- [ABOUT THIS TASK]
Once you find the line with "(data .range []))) ∧" in the data that follows, repeat it and every line after it exactly, through the line with "let total := min".

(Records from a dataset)

########################################

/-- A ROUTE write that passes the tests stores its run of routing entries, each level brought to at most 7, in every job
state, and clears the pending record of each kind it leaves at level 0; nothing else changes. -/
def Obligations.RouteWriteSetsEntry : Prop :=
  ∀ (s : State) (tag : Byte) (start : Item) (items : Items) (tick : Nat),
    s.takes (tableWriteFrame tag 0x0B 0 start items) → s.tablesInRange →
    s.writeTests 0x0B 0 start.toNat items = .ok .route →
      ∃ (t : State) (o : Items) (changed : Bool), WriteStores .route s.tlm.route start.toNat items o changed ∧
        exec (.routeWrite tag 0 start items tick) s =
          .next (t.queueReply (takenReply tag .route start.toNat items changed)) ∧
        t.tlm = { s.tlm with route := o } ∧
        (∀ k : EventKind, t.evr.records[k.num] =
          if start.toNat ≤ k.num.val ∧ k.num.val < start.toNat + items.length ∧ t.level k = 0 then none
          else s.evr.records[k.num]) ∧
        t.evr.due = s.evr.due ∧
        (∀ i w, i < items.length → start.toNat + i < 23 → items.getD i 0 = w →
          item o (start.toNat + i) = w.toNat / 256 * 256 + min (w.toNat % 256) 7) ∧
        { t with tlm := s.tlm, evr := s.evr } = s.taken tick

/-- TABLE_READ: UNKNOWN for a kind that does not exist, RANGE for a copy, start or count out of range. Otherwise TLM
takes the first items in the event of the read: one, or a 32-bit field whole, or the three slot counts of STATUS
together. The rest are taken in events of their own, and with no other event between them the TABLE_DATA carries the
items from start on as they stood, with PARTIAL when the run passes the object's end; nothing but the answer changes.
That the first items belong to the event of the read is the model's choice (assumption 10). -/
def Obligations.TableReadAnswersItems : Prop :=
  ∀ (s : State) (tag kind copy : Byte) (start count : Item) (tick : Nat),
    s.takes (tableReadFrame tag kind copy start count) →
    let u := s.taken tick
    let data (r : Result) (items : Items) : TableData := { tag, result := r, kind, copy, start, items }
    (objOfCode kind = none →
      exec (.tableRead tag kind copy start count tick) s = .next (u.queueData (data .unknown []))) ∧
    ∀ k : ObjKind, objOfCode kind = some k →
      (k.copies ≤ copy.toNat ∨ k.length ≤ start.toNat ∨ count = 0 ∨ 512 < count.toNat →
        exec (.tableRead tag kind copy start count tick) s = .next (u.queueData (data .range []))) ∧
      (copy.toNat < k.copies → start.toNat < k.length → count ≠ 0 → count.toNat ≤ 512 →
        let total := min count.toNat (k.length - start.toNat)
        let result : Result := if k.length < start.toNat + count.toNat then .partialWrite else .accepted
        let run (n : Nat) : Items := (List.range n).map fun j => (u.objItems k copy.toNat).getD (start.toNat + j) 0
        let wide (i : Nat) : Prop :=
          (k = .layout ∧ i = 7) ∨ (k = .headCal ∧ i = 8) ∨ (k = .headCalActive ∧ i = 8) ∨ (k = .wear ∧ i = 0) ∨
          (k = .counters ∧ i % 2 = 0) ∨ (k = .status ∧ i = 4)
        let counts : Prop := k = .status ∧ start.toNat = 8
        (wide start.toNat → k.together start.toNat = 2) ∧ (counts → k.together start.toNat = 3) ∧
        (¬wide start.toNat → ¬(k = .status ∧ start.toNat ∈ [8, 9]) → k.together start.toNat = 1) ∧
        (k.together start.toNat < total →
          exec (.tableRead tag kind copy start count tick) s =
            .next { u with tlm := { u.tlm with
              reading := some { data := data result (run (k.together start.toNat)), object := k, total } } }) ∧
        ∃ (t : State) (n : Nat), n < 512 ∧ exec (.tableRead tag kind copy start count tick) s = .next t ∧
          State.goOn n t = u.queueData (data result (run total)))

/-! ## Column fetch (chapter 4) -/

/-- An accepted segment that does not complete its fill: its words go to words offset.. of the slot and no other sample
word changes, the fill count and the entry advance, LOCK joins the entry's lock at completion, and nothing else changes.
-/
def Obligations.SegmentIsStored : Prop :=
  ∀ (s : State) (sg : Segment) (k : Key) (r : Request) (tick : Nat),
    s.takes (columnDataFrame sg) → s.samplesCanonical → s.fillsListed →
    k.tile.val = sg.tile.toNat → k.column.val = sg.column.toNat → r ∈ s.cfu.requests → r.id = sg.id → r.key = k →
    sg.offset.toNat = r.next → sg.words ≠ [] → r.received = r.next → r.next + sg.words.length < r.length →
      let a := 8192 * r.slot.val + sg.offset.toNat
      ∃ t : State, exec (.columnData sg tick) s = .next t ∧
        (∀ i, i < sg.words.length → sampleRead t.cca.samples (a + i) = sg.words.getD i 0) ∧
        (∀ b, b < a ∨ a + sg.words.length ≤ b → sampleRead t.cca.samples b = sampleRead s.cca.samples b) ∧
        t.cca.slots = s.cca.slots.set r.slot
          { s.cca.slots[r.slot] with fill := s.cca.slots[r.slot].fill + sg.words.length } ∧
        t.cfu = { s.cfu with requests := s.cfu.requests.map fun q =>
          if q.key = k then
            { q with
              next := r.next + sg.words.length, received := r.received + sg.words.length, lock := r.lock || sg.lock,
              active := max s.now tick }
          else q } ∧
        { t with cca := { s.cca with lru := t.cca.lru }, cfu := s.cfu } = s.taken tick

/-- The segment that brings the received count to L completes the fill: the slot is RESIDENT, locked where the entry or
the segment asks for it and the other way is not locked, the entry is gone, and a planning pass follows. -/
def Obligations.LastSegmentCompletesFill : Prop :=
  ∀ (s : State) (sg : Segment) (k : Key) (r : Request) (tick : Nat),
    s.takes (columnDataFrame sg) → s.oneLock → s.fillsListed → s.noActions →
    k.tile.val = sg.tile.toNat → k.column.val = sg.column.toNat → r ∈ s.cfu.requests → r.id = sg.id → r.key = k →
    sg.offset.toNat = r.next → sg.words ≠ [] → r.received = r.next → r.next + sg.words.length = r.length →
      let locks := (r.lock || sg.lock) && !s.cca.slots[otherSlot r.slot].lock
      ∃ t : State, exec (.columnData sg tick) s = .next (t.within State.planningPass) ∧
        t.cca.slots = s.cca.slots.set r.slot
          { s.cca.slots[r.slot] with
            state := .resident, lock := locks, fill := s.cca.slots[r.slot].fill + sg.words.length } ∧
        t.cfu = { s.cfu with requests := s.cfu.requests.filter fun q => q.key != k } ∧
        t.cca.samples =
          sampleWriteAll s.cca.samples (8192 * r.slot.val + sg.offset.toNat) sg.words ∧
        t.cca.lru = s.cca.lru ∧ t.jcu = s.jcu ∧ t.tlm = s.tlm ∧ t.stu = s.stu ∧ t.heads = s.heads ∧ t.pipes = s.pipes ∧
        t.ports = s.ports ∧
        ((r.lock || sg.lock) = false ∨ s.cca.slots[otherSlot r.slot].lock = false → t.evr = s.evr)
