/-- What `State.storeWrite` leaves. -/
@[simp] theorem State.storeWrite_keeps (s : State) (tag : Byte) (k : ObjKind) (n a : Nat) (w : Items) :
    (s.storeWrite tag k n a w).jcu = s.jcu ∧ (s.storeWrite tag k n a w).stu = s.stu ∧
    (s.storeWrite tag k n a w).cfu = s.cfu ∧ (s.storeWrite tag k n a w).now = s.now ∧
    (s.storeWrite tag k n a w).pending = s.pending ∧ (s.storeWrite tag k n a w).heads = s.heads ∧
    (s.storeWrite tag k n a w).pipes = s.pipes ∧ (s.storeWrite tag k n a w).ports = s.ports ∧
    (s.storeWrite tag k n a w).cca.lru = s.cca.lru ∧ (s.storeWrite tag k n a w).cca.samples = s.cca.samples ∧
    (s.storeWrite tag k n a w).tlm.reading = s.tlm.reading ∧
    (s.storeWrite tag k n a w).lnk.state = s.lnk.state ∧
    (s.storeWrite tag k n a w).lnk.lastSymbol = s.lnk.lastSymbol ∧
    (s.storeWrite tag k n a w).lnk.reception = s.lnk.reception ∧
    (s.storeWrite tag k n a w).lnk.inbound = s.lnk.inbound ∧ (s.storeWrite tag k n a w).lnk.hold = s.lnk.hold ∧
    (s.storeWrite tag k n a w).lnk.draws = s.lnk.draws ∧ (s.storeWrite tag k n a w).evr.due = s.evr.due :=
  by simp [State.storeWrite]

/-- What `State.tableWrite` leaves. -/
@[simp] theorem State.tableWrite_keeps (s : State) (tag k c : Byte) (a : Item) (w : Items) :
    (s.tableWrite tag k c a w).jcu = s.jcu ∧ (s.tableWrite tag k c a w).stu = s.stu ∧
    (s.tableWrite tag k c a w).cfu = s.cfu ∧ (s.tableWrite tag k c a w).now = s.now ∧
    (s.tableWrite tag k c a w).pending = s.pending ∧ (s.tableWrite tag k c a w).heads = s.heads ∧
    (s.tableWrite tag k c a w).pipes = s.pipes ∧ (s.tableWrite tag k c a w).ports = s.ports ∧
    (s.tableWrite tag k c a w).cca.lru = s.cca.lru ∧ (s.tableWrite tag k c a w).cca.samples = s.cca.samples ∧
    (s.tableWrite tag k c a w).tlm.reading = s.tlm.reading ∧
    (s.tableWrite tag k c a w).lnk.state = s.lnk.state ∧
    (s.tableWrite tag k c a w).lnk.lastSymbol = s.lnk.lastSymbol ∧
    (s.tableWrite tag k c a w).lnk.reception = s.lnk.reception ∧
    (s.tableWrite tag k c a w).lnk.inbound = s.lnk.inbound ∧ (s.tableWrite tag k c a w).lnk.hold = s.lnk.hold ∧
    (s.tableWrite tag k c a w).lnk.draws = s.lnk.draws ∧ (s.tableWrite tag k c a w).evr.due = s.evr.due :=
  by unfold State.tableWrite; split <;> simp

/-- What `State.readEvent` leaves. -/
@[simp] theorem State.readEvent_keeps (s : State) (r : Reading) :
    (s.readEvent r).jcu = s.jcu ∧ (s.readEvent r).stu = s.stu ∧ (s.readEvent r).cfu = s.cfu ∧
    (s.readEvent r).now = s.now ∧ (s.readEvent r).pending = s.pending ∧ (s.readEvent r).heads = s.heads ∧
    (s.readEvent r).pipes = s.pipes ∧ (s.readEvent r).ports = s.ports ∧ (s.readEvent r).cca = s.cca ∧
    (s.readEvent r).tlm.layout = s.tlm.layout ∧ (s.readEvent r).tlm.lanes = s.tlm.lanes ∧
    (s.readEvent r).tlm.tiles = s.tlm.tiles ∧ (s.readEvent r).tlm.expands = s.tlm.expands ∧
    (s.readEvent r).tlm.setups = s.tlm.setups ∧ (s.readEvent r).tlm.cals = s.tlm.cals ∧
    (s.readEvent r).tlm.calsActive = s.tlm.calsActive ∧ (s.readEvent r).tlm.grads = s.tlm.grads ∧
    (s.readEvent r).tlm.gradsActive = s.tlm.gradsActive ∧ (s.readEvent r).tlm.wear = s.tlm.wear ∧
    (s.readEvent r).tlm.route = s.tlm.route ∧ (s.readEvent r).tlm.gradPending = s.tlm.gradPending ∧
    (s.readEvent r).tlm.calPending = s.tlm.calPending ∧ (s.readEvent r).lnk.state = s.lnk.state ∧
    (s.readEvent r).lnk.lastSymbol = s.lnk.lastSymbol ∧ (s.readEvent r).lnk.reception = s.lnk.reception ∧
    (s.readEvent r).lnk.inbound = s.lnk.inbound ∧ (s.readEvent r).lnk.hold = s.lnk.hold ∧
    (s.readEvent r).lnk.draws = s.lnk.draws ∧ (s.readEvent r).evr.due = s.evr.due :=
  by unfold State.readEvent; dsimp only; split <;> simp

########################################

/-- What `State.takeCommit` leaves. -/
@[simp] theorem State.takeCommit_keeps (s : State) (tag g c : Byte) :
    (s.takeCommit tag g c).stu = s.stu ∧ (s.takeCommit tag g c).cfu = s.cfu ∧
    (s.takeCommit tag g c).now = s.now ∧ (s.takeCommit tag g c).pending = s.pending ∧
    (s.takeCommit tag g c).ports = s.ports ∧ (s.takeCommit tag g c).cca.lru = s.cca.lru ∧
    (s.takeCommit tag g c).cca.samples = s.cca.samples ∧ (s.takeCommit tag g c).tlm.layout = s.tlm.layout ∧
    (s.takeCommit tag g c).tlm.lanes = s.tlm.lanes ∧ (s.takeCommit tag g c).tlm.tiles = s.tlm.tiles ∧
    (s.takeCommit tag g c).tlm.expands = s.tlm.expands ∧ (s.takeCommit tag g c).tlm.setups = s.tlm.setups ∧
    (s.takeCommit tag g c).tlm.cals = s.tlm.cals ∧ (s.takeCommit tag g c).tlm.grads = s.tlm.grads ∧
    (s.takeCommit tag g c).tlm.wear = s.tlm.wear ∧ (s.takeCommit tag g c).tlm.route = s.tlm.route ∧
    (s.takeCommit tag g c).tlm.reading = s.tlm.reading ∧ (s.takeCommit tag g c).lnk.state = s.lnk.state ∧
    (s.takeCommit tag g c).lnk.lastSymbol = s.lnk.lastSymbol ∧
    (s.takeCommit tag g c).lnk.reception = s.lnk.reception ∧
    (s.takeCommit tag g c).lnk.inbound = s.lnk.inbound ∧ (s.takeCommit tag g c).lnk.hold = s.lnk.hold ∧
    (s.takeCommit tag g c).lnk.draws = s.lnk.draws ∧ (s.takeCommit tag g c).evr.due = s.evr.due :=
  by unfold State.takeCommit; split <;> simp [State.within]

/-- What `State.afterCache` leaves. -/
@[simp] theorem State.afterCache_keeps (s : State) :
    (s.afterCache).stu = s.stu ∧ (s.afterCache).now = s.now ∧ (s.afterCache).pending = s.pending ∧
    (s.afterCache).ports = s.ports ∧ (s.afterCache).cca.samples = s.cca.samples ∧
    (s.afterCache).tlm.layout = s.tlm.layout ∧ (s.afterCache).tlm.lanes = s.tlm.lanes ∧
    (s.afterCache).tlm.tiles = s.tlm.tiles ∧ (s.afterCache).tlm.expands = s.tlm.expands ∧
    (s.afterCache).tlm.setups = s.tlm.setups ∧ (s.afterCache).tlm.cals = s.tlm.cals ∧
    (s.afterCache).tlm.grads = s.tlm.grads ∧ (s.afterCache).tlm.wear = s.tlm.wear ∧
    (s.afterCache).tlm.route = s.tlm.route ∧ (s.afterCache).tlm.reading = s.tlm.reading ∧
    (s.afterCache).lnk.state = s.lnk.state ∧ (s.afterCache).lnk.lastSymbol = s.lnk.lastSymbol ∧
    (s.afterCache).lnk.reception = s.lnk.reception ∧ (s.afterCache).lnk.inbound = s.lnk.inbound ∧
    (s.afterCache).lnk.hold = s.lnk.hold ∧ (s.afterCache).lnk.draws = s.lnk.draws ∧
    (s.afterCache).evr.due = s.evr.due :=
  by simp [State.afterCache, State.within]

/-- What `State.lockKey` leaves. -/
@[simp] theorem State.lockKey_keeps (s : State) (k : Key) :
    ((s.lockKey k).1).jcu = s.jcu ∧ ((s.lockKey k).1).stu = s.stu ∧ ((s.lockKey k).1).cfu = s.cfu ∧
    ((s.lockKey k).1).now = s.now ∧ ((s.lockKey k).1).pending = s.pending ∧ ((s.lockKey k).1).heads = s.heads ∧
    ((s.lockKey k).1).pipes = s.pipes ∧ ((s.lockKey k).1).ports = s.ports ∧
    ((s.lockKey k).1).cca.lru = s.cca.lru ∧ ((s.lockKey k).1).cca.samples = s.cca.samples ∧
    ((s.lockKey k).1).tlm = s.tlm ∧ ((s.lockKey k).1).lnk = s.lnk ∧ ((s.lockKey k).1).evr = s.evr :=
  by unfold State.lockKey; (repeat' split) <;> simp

########################################

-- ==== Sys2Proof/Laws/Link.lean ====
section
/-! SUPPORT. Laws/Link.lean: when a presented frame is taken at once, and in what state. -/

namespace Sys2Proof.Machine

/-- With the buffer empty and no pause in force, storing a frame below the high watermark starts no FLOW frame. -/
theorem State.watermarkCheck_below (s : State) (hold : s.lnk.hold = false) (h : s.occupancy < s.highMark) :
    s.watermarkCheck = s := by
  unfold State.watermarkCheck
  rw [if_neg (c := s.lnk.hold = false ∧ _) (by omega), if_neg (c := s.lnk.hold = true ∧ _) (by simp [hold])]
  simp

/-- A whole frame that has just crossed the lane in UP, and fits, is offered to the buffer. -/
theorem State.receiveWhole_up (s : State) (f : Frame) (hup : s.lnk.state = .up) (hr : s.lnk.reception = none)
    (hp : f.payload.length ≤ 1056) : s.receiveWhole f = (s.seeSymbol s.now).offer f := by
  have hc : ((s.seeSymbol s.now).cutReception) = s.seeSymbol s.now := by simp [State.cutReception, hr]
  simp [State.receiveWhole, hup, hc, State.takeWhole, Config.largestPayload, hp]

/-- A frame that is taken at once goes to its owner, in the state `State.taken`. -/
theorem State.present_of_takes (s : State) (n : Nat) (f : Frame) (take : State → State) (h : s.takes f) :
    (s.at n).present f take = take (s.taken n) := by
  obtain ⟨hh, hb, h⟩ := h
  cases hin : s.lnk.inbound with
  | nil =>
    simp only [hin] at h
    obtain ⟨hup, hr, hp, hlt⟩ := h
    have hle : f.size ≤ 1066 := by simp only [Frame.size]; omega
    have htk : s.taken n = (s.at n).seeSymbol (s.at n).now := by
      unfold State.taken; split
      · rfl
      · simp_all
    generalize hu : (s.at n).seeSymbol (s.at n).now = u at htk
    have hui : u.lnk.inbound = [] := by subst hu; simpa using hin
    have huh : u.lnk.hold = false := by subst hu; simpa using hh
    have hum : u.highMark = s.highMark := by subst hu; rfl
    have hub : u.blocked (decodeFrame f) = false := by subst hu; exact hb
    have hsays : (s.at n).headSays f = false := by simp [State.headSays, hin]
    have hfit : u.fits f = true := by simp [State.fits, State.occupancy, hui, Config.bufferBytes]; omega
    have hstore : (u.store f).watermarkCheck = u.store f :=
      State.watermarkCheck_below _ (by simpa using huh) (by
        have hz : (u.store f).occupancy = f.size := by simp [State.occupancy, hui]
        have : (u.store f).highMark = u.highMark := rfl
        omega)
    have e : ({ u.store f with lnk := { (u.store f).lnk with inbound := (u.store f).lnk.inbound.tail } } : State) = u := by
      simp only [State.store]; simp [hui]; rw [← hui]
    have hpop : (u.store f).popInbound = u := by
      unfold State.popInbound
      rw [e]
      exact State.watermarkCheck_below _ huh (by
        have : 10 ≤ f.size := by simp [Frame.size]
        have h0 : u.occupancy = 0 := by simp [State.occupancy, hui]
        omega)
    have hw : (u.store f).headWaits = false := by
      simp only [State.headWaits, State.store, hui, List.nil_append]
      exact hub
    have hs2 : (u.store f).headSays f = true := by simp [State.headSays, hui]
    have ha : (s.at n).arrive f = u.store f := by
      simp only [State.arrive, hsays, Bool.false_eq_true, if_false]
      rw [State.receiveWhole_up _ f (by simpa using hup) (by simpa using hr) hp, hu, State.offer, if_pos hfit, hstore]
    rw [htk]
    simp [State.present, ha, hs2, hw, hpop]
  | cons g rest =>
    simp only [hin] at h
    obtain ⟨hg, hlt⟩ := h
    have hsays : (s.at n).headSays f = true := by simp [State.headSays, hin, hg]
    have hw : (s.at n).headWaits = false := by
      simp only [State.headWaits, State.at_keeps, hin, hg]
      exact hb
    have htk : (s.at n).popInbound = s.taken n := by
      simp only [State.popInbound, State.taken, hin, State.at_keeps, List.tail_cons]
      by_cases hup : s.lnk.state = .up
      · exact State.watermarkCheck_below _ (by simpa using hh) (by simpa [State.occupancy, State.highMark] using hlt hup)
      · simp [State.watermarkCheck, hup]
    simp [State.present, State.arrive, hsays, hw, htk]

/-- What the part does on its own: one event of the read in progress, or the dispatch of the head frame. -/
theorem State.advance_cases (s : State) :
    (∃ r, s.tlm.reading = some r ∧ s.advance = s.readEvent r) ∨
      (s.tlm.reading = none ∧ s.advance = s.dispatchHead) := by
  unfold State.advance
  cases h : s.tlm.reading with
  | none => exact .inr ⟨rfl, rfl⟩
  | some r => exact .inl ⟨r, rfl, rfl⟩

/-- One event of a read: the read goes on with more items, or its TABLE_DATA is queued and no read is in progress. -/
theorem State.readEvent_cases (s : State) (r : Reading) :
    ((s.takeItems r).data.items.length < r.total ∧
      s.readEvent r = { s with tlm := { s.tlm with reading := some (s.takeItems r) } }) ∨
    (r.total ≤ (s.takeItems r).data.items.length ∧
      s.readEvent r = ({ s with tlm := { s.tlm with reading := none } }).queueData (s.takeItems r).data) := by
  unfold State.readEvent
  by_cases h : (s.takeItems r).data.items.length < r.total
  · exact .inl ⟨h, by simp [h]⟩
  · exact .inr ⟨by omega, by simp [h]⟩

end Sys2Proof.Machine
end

########################################

- [SOLUTION TO THIS EXERCISE]
        exec (.tableRead tag kind copy start count tick) s = .next (u.queueData (data .range []))) ∧
      (copy.toNat < k.copies → start.toNat < k.length → count ≠ 0 → count.toNat ≤ 512 →
        let total := min count.toNat (k.length - start.toNat)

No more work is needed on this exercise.